Things went really well at the Wigan club and we looked like making the Premiership until our backer pulled out and all of the players left.
Briefly, I managed to find myself at the famous French club Biarritz Olympique as injury cover for the French international Jerome Thion. Unfortunately, after sixth months and a couple of games for the first team, I was told that I hadn't made the grade and moved to Exeter.
Partnering Rob Baxter in my first season in the second row, I ran out with yet another gladiator of the game but was now seen as an equal and not a young upstart. We had two great years with the Chiefs and I certainly made some of my best friends on the long bus trips we used to have after hard-fought victories on the road.
However, I had a burning ambition to play at a higher level than where we were at the time and managed to get two seasons in the NPC in New Zealand for a team called Tasman and a year with Edinburgh in the Magners League (now the RaboDirect).
Fun as my little tour of the world was though, I knew I didn't belong abroad and fortunately the Chiefs were gracious enough to have me back.
Over the next five years I played a small part in the success of the club – mainly from the sidelines or the physio bed!

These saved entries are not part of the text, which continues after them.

/-- MMB (R185 to R197). -/
def State.checkMmb (s : State) (x : Fin 16) (cmd : Cmd) : Verdict :=
  let d := cmd.desc
  let a := mmbArgs cmd
  let core := cmd.queue
  let gated := a.dyOp == 2
  let hasP := a.dyOp != 0
  let dxOn := fld d 0xC 2 != 0xFFFF
  let dwOn := a.dwMode != 0
  let us : List TUse := [⟨4, true, a.m, if gated then a.n / 2 else a.n, 0⟩] ++ (if hasP then [⟨6, true, a.m, a.n, 0⟩] else []) ++
    [⟨8, true, a.k, a.n, 0⟩, ⟨0xA, true, a.k, a.m, 0⟩, ⟨0xC, false, a.m, a.k, 1⟩] ++
    (if dwOn then [⟨0xE, true, a.k, a.n, if a.dwMode = 2 ∧ !a.dwFirst then 2 else 1⟩] else [])
  let tg := cmd.tensorD 4
  let tp := if hasP then cmd.tensor 6 else none
  let twb := cmd.tensorD 8
  let txt := cmd.tensorD 0xA
  let tdx := cmd.tensorD 0xC
  let tdw := cmd.tensorD 0xE
  let pos := if gated then cmd.tensorD 6 else tg
  let fields := err (bits (fld d 0x34 4) 31 24 != 0) 0x0206 ++
    err (bits (byteAt d 1) 7 5 != 0 || decide (2 < a.dyOp) || decide (3 < a.act) || decide (2 < a.dwMode) ||
      (a.srDw && a.dwMode != 1) || (a.dwFirst && a.dwMode != 2)) 0x0250 ++
    err (outside 128 131072 a.m || outside 128 131072 a.n || outside 1 1048576 a.k || decide (a.keepN1 < a.keepN0) ||
      decide (a.n / 128 ≤ a.keepN1) || decide (a.keepK1 < a.keepK0) || decide (ceilDiv a.k 512 ≤ a.keepK1) ||
      (a.vcheck && (s.almEntry x a.group).isNone)) 0x0251 ++
    err (a.m % 128 != 0 || a.n % (if gated then 256 else 128) != 0) 0x0252 ++
    err ((hasP && fld d 6 2 == 0xFFFF) || (!hasP && fld d 6 2 != 0xFFFF) || a.dyRec == 0xFFFF ||
      (s.scaleRec x a.dyRec).format != 2) 0x0253 ++
    err (!dwOn && fld d 0xE 2 != 0xFFFF) 0x0255 ++
    err (a.workOff % 1024 != 0 || decide (a.workSize < 132096 * (ceilDiv a.m 512 * ceilDiv a.n 512))) 0x0257
  let form := err (twb.fmt != .s4 || !(txt.fmt == .s4 || txt.fmt.isS8) || !tg.wide || (hasP && !(cmd.tensorD 6).wide)) 0x0253 ++
    err (!twb.rotK || twb.streamK != a.streamN || twb.rotT || twb.col0 != pos.col0 || !txt.rotK || txt.streamK != a.streamT ||
      txt.rotT || txt.col0 != tg.row0 || tg.marked || (hasP && (cmd.tensorD 6).marked)) 0x0254 ++
    err ((dxOn && (!tdx.fmt.quantised || !tdx.rotT || tdx.streamT != a.streamT || tdx.rotK)) ||
      (dwOn && (!(if a.dwMode = 1 then tdw.fmt.isS8e else tdw.fmt == .fp32) || !tdw.rotK || tdw.streamK != a.streamN ||
        tdw.rotT))) 0x0255
  let area := areaRegion core a.workOff a.workSize
  let overLim := fun (_ : List Region) =>
    let at' := useAt us cmd core
    let outs := at' 0xC
    let dw := (at' 0xE).filter (·.write)
    let ins := ((us.filter (fun u => u.off != 0xE)).flatMap (fun u => at' u.off)).filter (fun r => !r.write)
    err (!((at' 8 ++ at' 0xA).all (s.isResident x)) || !s.isResident x area) 0x0257 ++
    err (anyOverlap (outs ++ dw ++ [area]) ins || selfOverlap (outs ++ dw ++ [area])) 0x0258
  let dwT := if dwOn then cmd.tensor 0xE else none
  s.verdict x cmd core fields us form [area] overLim (estMmb (s.single cmd) a tg tp txt dwT) estLimit 0x0259
    ([(a.dyRec, a.step)] ++ quantsOf [(cmd.tensor 0xC, a.step), (dwT, a.step)])

/-- NORM_B (R200, R201). -/
def State.checkNormB (s : State) (x : Fin 16) (cmd : Cmd) : Verdict :=
  let d := cmd.desc
  let fl := byteAt d 1
  let gacc := bit fl 1
  let resid := bit fl 2
  let rows := fld d 0x10 4
  let cols := fld d 0x14 4
  let core := cmd.queue
  let acc := if gacc then 2 else 1
  let us : List TUse := [⟨2, true, rows, cols, 0⟩, ⟨4, true, rows, cols, 0⟩, ⟨6, true, 1, cols, 0⟩, ⟨8, true, rows, cols, 1⟩] ++
    (if resid then [⟨0xA, true, rows, cols, 0⟩] else []) ++ [⟨0xC, false, 1, cols, acc⟩, ⟨0xE, false, 1, cols, acc⟩]
  let fp32 := fun (o : Nat) => match cmd.tensor o with | some t => t.fmt == .fp32 | none => true
  let clear := fun (o : Nat) => match cmd.tensor o with | some t => !t.marked | none => true
  let fields := err (!zeroRange d 0x1C 36) 0x0206 ++ err (bits fl 7 3 != 0) 0x0250 ++
    err (outside 1 1048576 rows || outside 1 65536 cols) 0x0251 ++
    err (epsBad (cmd.word 0x18) || (decide (32768 < cols) && fld d 0xE 2 != 0xFFFF)) 0x0256
  let form := err (!(cmd.tensorD 2).wide || !(cmd.tensorD 4).wide || !fp32 6 || (resid && !fp32 0xA) || !fp32 0xC ||
      !fp32 0xE) 0x0253 ++
    err (!clear 2 || !clear 4 || !fp32 8 || !clear 8) 0x0256
  let overLim := fun (_ : List Region) =>
    let at' := useAt us cmd core
    let wr := fun (rs : List Region) => rs.filter (·.write)
    let outs := at' 8 ++ wr (at' 0xC) ++ wr (at' 0xE)
    let ins := at' 2 ++ at' 4 ++ at' 6
    let tr := if resid then at' 0xA else []
    err (anyOverlap outs ins || selfOverlap outs || anyOverlap (wr (at' 0xC) ++ wr (at' 0xE)) tr ||
      (resid && !sameRegion (cmd.tensorD 0xA) (cmd.tensorD 8) && anyOverlap (at' 8) tr)) 0x0258
  let reads := [cmd.tensorD 2, cmd.tensorD 4] ++ (if resid then [cmd.tensorD 0xA] else [])
  s.verdict x cmd core fields us form [] overLim (estNormB rows cols reads) estLimit 0x0259 []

I ended up just short of one of the great honours an individual player can receive, my name on the centurions board for playing 100 league games.
With 98 caps to my name, I actually made it onto the bench for two games last season without getting on. I was dubbed the 'ice cream' by the players (as in a 99'er) but, without managing to get on the pitch in either, I finished up as the 'melted ice cream'!
However, I digress. The point of this week's missive is to compare my own rise through the ranks of the game to our very own Chiefs. At every level I came to, things weren't always easy. However, the lessons I learnt – some of them very painfully – allowed me to grow, improve and step up on to the very high branches.
Personally, I never made the top of the tree but that's where our boys are. In the Northern Hemisphere there is no better challenge for a club than the Heineken Cup.
Currently Leinster are the best team in Europe and Clermont aren't far behind. To expect us to step up and beat them first off may well have been wishful thinking but, be under no illusion, we are there and we are on the same track.
The last 30 minutes on Saturday were quite painful but I know that the boys will have learnt from it and will bounce back a better team.
This weekend we play our bogey team Bath. They have been competing in the second tier of European competition and may well not be as battle-hardened as the Chiefs – perhaps it's time we dished out a lesson of our own.